Fig. 3. Chemical structures of some MBL inhibitors in clinical trials.

Conclusion and perspectives

The global threats posed by pathogenic microorganisms on human healthcare and wellness systems, especially related to Enterobacteriaceae remain a major concern, thus demanding serious attention, as recognised by WHO. Progressively, scientific efforts have been intensified in recent times towards a better understanding of the mechanisms of AR development by MDR bacteria for strategizing effective therapeutic approaches. Thus far, the restriction of antibiotic intake through the induction of membrane impermeability, overexpression of the drug efflux pumps, biofilm production, suppressive modification of drug targets and production of the β-lactamases have been reported as prominent mechanisms with which the notorious superbugs evade antibiotic actions. Relevantly, the production of MBLs including the IMP, NDM, VIM, GIM, SPM, OXA-48 and KPC by Enterobacteriaceae has been recognized as the most minacious mechanism by which almost all classes of antibiotics including the most active β-lactam types are rendered inactivated. The enzymes utilize their metal cofactors and relevant active site residues to hydrolytically coordinate the β-lactam rings of the drugs and induce their opening. Thus, the drugs become inactive, creating critical challenges in clinical settings for managing the infections caused by their producers.
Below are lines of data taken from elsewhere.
/-- Time since the command before it, in units of 1/3 ns. -/
def Instr.dt : Instr → Nat
  | .sysIdentify dt _ _ => dt
  | .sysStatus dt _ _ => dt
  | .sysEventRoute dt _ _ => dt
  | .sysEcho dt _ _ => dt
  | .sysSpares dt _ _ => dt
  | .sysFaults dt _ _ => dt
  | .modeSet dt _ _ => dt
  | .modeGet dt _ _ => dt
  | .txnBegin dt _ _ => dt
  | .txnCommit dt _ _ => dt
  | .txnRollback dt _ _ => dt
  | .txnStatus dt _ _ => dt
  | .streamQueues dt _ _ => dt
  | .streamOpen dt _ _ => dt
  | .streamClose dt _ _ => dt
  | .streamKey dt _ _ => dt
  | .streamStats dt _ _ => dt
  | .sceneBind dt _ _ => dt
  | .scenePlace dt _ _ => dt
  | .sceneLift dt _ _ => dt
  | .composeLayer dt _ _ => dt
  | .composeUpdate dt _ _ => dt
  | .composeBlit dt _ _ => dt
  | .composeWatermark dt _ _ => dt
  | .composeDeadtime dt _ _ => dt
  | .calLoad dt _ _ => dt
  | .calSets dt _ _ => dt
  | .calMeasure dt _ _ => dt
  | .calPolicy dt _ _ => dt
  | .calRead dt _ _ => dt
  | .standMap dt _ _ => dt
  | .standLut dt _ _ => dt
  | .standStatus dt _ _ => dt
  | .standRelease dt _ _ => dt
  | .standAdmit dt _ _ => dt
  | .standLink dt _ _ => dt
  | .scanTiming dt _ _ => dt
  | .scanPrecharge dt _ _ => dt
  | .scanMeasurePlan dt _ _ => dt
  | .scanFrameBase dt _ _ => dt
  | .steerTable dt _ _ => dt
  | .steerStatus dt _ _ => dt
  | .steerJournal dt _ _ => dt
  | .memSetPoint dt _ _ => dt
  | .memOrdering dt _ _ => dt
  | .memTrain dt _ _ => dt
  | .memStatus dt _ _ => dt
  | .chainRole dt _ _ => dt
  | .chainRegion dt _ _ => dt
  | .chainGrace dt _ _ => dt
  | .chainStatus dt _ _ => dt
  | .timeSource dt _ _ => dt
  | .timePtp dt _ _ => dt
  | .timeGet dt _ _ => dt
  | .timeAcceptJump dt _ _ => dt
  | .timePulse dt _ _ => dt
  | .timeFsyncArm dt _ _ => dt
  | .secCerts dt _ _ => dt
  | .secAttest dt _ _ => dt
  | .secKemKey dt _ _ => dt
  | .secFwUpdate dt _ _ => dt
  | .secLifecycle dt _ _ => dt
  | .recTriggers dt _ _ => dt
  | .recFlush dt _ _ => dt
  | .recErase dt _ _ => dt
  | .pwrDomain dt _ _ => dt
  | .pwrStatus dt _ _ => dt
  | .pwrLimit dt _ _ => dt
  | .ring dt _ => dt
  | .coldWest dt _ => dt
  | .coldEast dt _ => dt
  | .glbApertureHiWrite dt _ => dt
  | .glbApertureLoWrite dt _ => dt
  | .ringEnable dt _ _ => dt
  | .ringDisable dt _ _ => dt
  | .evrCidxWrite dt _ _ => dt
  | .evrStatusRead dt _ => dt
  | .recDataRead dt => dt
  | .cmdsetRevRead dt _ _ => dt
  | .registerWrite dt _ _ => dt
  | .unmapped dt _ _ _ => dt
  | .badSize dt _ _ _ => dt
  | .bar2Read dt _ _ => dt
  | .bar2Write dt _ _ => dt
  | .bootBufferWrite dt _ _ => dt
  | .functionLevelReset dt => dt
  | .perstN dt => dt
  | .d3hotEntry dt => dt
  | .d0Return dt => dt
  | .mailboxStallTimeout dt _ => dt
  | .chainTimeout dt _ => dt
  | .txnTimeout dt _ => dt
  | .frameTick dt => dt
  | .frameBlank dt => dt
  | .subframeStart dt => dt
  | .leadDeadline dt _ => dt
  | .synthesisStart dt _ => dt
  | .kerfDeadline dt => dt
  | .scanOutStart dt => dt
  | .watermarkFire dt => dt
  | .liftPhaseEnd dt => dt
  | .liftTimeout dt => dt
  | .queuePoll dt _ _ _ => dt
  | .descriptorPlaced dt _ _ => dt
  | .fetchResume dt _ => dt
  | .decodeDone dt _ _ => dt
  | .drainTimeout dt _ => dt
  | .blitDone dt => dt
  | .bakeStart dt _ => dt
  | .bakeEnd dt _ => dt
  | .calOperationEnd dt _ _ _ => dt
  | .concealRebuildEnd dt _ => dt
  | .linkFrameReceived dt _ _ _ _ => dt
  | .replayTimeout dt _ => dt
  | .diagReceived dt _ _ _ _ _ _ _ _ => dt
  | .tempReceived dt _ _ => dt
  | .ackReceived dt _ _ _ _ _ _ _ _ _ => dt
  | .nakReceived dt _ _ _ _ _ => dt
  | .statusReceived dt _ _ _ => dt
  | .returnLaneLost dt _ => dt
  | .spareLaneFault dt _ _ => dt
  | .linkRecovery dt _ => dt
  | .linkRecoveryEnd dt _ _ _ _ => dt
  | .linkBringupEnd dt _ _ _ _ _ _ => dt
  | .linkBringupTimeout dt _ _ => dt
  | .linkWake dt _ => dt
  | .tempTimeout dt _ => dt
  | .standRemoved dt _ => dt
  | .standRailRecovered dt _ => dt
  | .refreshDue dt _ _ => dt
  | .liveTrainAuto dt => dt
  | .trainPassEnd dt _ => dt
  | .setPointChangeStart dt => dt
  | .setPointChangeEnd dt _ => dt
  | .memCorrectedRead dt _ => dt
  | .memUncorrectableRead dt _ _ => dt
  | .rowSpare dt _ _ => dt
  | .pageRetireCopyEnd dt _ _ => dt
  | .frameBaseCopyEnd dt _ => dt
  | .patrolScrub dt _ => dt
  | .beaconSend dt => dt
  | .beaconReceived dt _ _ _ => dt
  | .relayReceived dt _ _ _ _ _ _ => dt
  | .mgmtReceived dt _ _ _ _ _ => dt
  | .eventReceived dt _ _ _ _ => dt
  | .portDead dt _ _ => dt
  | .parentReturn dt _ => dt
  | .skylinePortUp dt _ _ => dt
  | .tickEdge dt _ => dt
  | .readyInputChange dt _ _ => dt
  | .hopMeasure dt _ _ => dt
  | .readyGraceExpiry dt _ => dt
  | .fsyncInEdge dt _ _ => dt
  | .fsyncStuck dt => dt
  | .ptpSync dt _ _ _ _ => dt
  | .ptpAnnounce dt _ _ _ => dt
  | .ptpAnnounceTimeout dt _ => dt
  | .tpulseFire dt _ => dt
  | .leaseRenewal dt _ => dt
  | .leaseMissed dt => dt
  | .leaseRequest dt _ _ => dt
  | .routeLossTimeout dt _ => dt
  | .mcDomainReset dt _ _ => dt
  | .watchdogExpiry dt _ _ _ => dt
  | .regionErrorDetected dt _ _ _ _ => dt
  | .handlerStart dt _ => dt
  | .handlerTestEnd dt _ _ => dt
  | .regionRetest dt _ _ => dt
  | .dieColdReset dt _ => dt
  | .diePowerUp dt _ => dt
  | .ioBlockResume dt _ => dt
  | .bellowsPowerUp dt => dt
  | .historyRestoreEnd dt => dt
  | .sysRstNAssert dt => dt
  | .sysRstNRelease dt _ => dt
  | .bundleVerifyEnd dt _ => dt
  | .complexSelfTestEnd dt _ _ => dt
  | .complexAbsent dt _ => dt
  | .leadershipTimeout dt => dt
  | .standbyReached dt => dt
  | .skylineBundleRequest dt _ => dt
  | .skylineBootRetry dt => dt
  | .powerLoss dt _ => dt
  | .journalFlushEnd dt _ => dt
  | .recorderFlushEnd dt _ => dt
  | .powerRestore dt => dt
  | .coreRailRestored dt _ => dt
  | .railFault dt _ _ => dt
  | .holdupLow dt _ => dt
  | .tbrefLoss dt => dt
  | .junctionSample dt _ => dt
  | .thermalFence dt _ => dt
  | .reedClockStep dt => dt
  | .powerCapSample dt _ _ => dt
  | .avsAdjust dt _ _ => dt
  | .avsFailure dt _ => dt
  | .evrCoalesceTimeout dt _ => dt
  | .mirrorFault dt _ => dt
  | .fwUpdateStageEnd dt _ => dt
  | .handoverArm dt => dt
  | .handoverGrant dt => dt
  | .recordPadTimeout dt _ => dt
  | .recFlushTrigger dt => dt
  | .recFlushEnd dt _ => dt
  | .serviceHour dt => dt
  | .mgmtDatagram dt _ _ => dt
  | .droneInSync dt => dt
  | .mcDomainRelease dt _ => dt
  | .handlerTestTimeout dt _ => dt
  | .reserveCopyEnd dt _ => dt
  | .idlePowerDown dt _ _ => dt
  | .stackTempSample dt _ => dt
  | .refreshRepay dt _ _ => dt
  | .realTimePanic dt _ _ _ => dt
  | .hopEcho dt _ => dt
  | .ptpMessageInterval dt _ _ => dt
  | .ptpDelayMessage dt _ _ _ _ _ => dt
  | .tbrefRestored dt => dt
  | .perstNDeassert dt => dt
  | .holdupOkSet dt _ => dt
  | .bellowsStop dt => dt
Having a comprehensive revelation of the pathways of drug deactivation by the enzyme has significantly supported the development of effective strategies for defeating them. Interestingly, small-molecule ligands with pharmacophoric arrowheads consisting of metal-chelating moieties such as thiol, carbonyl, carboxylate, hydroxyl, amide, amine, and quinine have been identified as promising inhibitors of MBLs. Several analogues containing these active groups have been reported with efficacious suppressive and inhibitory effects on the deadly enzymes, mostly through metal-chelating mechanisms.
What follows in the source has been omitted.